2 DC Ethio-Jazz Greats Have New Albums

Selam Woldemariam’s new album “Grace” was released in January. (Courtesy of Selam Woldemariam)


Two Local Ethiopian Jazz Greats Have New Albums

Every Friday from 2016 until recently in a small, second-floor room of the Crystal City restaurant Enjera, Ethiopian guitarist Selam Seyoum Woldemariam has led his trio through minor key, groove-filled renditions of 20th century Ethiopian songs. For the crowd of mostly 40-something-and-up Ethiopians in attendance, Woldemariam’s catalogue brought back memories of when these tunes were the radio soundtrack to their lives. The band stands on a tiny stage jammed up against a wall, playing their lounge-funky East African jazz for an audience of roughly 50 people who enjoy plates of Ethiopian and Eritrean food with spongy injera or just drink and socialize at tables close by.

Performing live, Woldemariam says, gave him “the utmost satisfaction and a chance to meet my fans,” who he says treasured his shows and aren’t fans of going out to other types of nightlife like dance clubs or hookah bars.
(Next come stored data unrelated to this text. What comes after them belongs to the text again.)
/-- The end of a launch outside a world (R62): with threads left nothing happens; else the release at RELS starts; and once nothing is left, and the record's line is there, the completion record of R62 is written, then its event logged, and the entry freed. -/
def Obligations.CompletionEvents : Prop := ∀ (s : State) (l : Launch) (pa : Nat) (attr : PAttr), s.launch l.ctx = some l → l.world = 0x7F → l.est = none →
  (l.ending = none → s.launchBusy l = true → Gives .launchComplete (.launchComplete l.ctx) s id) ∧
  ((l.ending ≠ none ∨ s.launchBusy l = false) → l.released = true → s.leftovers l.ctx = false → l.lrec.compl % 64 = 0 → s.reeveXl l.tenant l.lrec.compl 5 = .ok pa attr → s.storeReady pa 64 = true →
    let st := l.ending.getD 0
    Gives .launchComplete (.launchComplete l.ctx) s (fun s => ((s.devStore pa (leBytes 8 (s.ten.serial + 1) ++ leBytes 2 st ++ zeros 2 ++ leBytes 4 l.queue ++ leBytes 8 l.lrec.seq ++ leBytes 8 l.arith ++ zeros 32) none).logEvent
      l.tenant 0 1 (if bit l.lrec.flags 2 then some 0 else none) [(30, 2, l.ctx), (28, 2, st), (20, 8, l.lrec.seq), (16, 4, l.queue)]).forget l st)) ∧
  ((l.ending ≠ none ∨ s.launchBusy l = false) → l.released = false → s.dirtyLanes l.ctx = [] → s.due (fun e => e == .launchComplete l.ctx) = false →
    Gives .launchComplete (.launchComplete l.ctx) s (fun s => (s.updLaunch l.ctx (fun l => { l with released := true })).wait (.launchComplete l.ctx)))

/-- Keys and sessions (R73 to R76, R92): a key goes into the lowest EMPTY slot under a new generation and its handle is answered; with none EMPTY the answer is 1; a removal answers by R76's order and zeroises a slot nobody uses; a
session starts with the tenant's period, which the response carries, and its time-out of two periods; a HEARTBEAT starts it anew; its absence ends the session, and with a launch dispatched kills the tenant: its session ends last, when every
slot of its own is zeroised. -/
def Obligations.SessionEvents : Prop := ∀ (s : State) (t p f n : Nat) (b : List Byte) (x : Session), s.sessionOf t = some (p, f) →
  let secret := Config.secret s.ctl.resets
  let empty := (List.range 256).find? (fun n => (s.slot n).state == 0)
  let handle := fieldOf b 8 8
  let k := s.slot (handle % 256)
  (installOk b = false → Gives .keyInstall (.keyInstall t b) s (fun s => s.toHost (.keyReply p f (keyResponse (fieldOf b 0 1) 2 0)))) ∧
  (installOk b = true → empty = none → Gives .keyInstall (.keyInstall t b) s (fun s => s.toHost (.keyReply p f (keyResponse 1 1 0)))) ∧
  (installOk b = true → empty = some n → Gives .keyInstall (.keyInstall t b) s (fun s =>
    (s.setSlot n { state := 1, tenant := t, keyid := fieldOf b 4 4, typ := fieldOf b 1 1, ways := fieldOf b 2 1, gen := (s.slot n).gen + 1, users := 0, key := b.drop 16 }).toHost
      (.keyReply p f (keyResponse 1 0 (mkHandle secret t ((s.slot n).gen + 1) n))))) ∧
  (fieldOf b 0 1 = 2 → fieldOf b 1 7 = 0 → b.length = 16 →
    (k.state = 0 → Gives .keyRemove (.keyRemove t b) s (fun s => s.toHost (.keyReply p f (keyResponse 2 3 0)))) ∧
    (k.state = 1 → handle = mkHandle secret (bits handle 31 24) k.gen (handle % 256) → bits handle 23 8 = k.gen % 2 ^ 16 →
      (k.tenant ≠ t → Gives .keyRemove (.keyRemove t b) s (fun s => s.toHost (.keyReply p f (keyResponse 2 5 0)))) ∧
      (k.tenant = t → k.users = 0 → Gives .keyRemove (.keyRemove t b) s (fun s =>
        (s.setSlot (handle % 256) { k with state := 0, key := zeros k.key.length }).toHost (.keyReply p f (keyResponse 2 0 0)))) ∧
      (k.tenant = t → k.users ≠ 0 → Gives .keyRemove (.keyRemove t b) s (fun s =>
        (s.setSlot (handle % 256) { k with state := 2 }).toHost (.keyReply p f (keyResponse 2 4 0)))))) ∧
  (s.tenantOf p f = some t → Gives .spdmKeyExchange (.spdmKeyExchange p f) s (fun s =>
    ({ s with ten.sess := tset s.ten.sess (p, f) { period := s.period t, last := s.ctl.time, ending := false } }.watchHeart t (s.period t)).toHost (.keyExchangeRsp p f (s.period t)))) ∧
  (tget s.ten.sess (p, f) = some x → x.ending = false →
    Gives .heartbeatRequest (.heartbeatRequest t) s (fun s => { s with ten.sess := tset s.ten.sess (p, f) { x with last := s.ctl.time } }.watchHeart t x.period) ∧
    (x.last + 3400000000 * x.period ≤ s.ctl.time →
      (s.hasContext t = false → Gives .heartbeatTimeout (.heartbeatTimeout t) s (fun s => { s with ten.sess := tdel s.ten.sess (p, f) })) ∧
      (s.hasContext t = true → (∀ u < 256, u ≠ t → s.tState u = 0 ∨ s.tPort u ≠ p ∨ s.tFunc u ≠ f) → Happens .heartbeatTimeout (.heartbeatTimeout t) s (fun u => u.tState t = 2 ∧
        (∀ i, i < s.tQCount t → ∃ q, u.queue (s.tQBase t + i) = some q ∧ q.qst = 4) ∧ (∀ j < 256, (s.slot j).tenant = t → (u.slot j).state ≠ 1) ∧
        ((∀ j < 256, (s.slot j).tenant = t → (s.slot j).state ≠ 0 → (s.slot j).users = 0) → tget u.ten.sess (p, f) = none) ∧
        ((∃ j < 256, (s.slot j).tenant = t ∧ (s.slot j).state ≠ 0 ∧ (s.slot j).users ≠ 0) → ∃ y, tget u.ten.sess (p, f) = some y ∧ y.ending = true)))) ∧
    (s.ctl.time < x.last + 3400000000 * x.period → Gives .heartbeatTimeout (.heartbeatTimeout t) s id))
Woldemariam, 65, is one of the stars of a lively Ethiopian music scene that, before the pandemic, encompassed local clubs and restaurants, most notably in D.C., Silver Spring, and Falls Church. But as the novel coronavirus has spread, restaurant closures and bans on large gatherings has put everything on pause, including gigs for two popular Ethiopian artists who just released new albums.

Hailu Mergia, a 74-year-old keyboardist and accordionist based in Fort Washington, typically brings his funky Ethio-jazz to larger venues, such as the Kennedy Center Millennium Stage or the 600-person capacity Hamilton. On March 27, Mergia released his new album, Yene Mircha. The Washington Post and music website Pitchfork have hailed both hailed the new work, but because of the pandemic, Mergia has been unable to translate that acclaim into live appearances: His American and European tour have been cancelled.

Woldemariam also recently released a new album, Grace, in January, under the name Selam “Selamino” Seyoum. (Seyoum is his father’s last name and Woldemariam is his grandfather’s last name.) He was able to put on some album release shows locally and one in Texas before the pandemic, though planned shows in Oakland, Calif., and Los Angeles have been cancelled.

Both artists, best known for being part of the 1970s Ethiopian music scene that later reached a fanatic audience through a collection of retrospective albums called Ethiopiques, mix traditional Ethiopian pentatonic scale chords with sounds from elsewhere in Africa, plus American R&B, jazz, and rock to create their funky afro-psychedelic Ethiopian styles.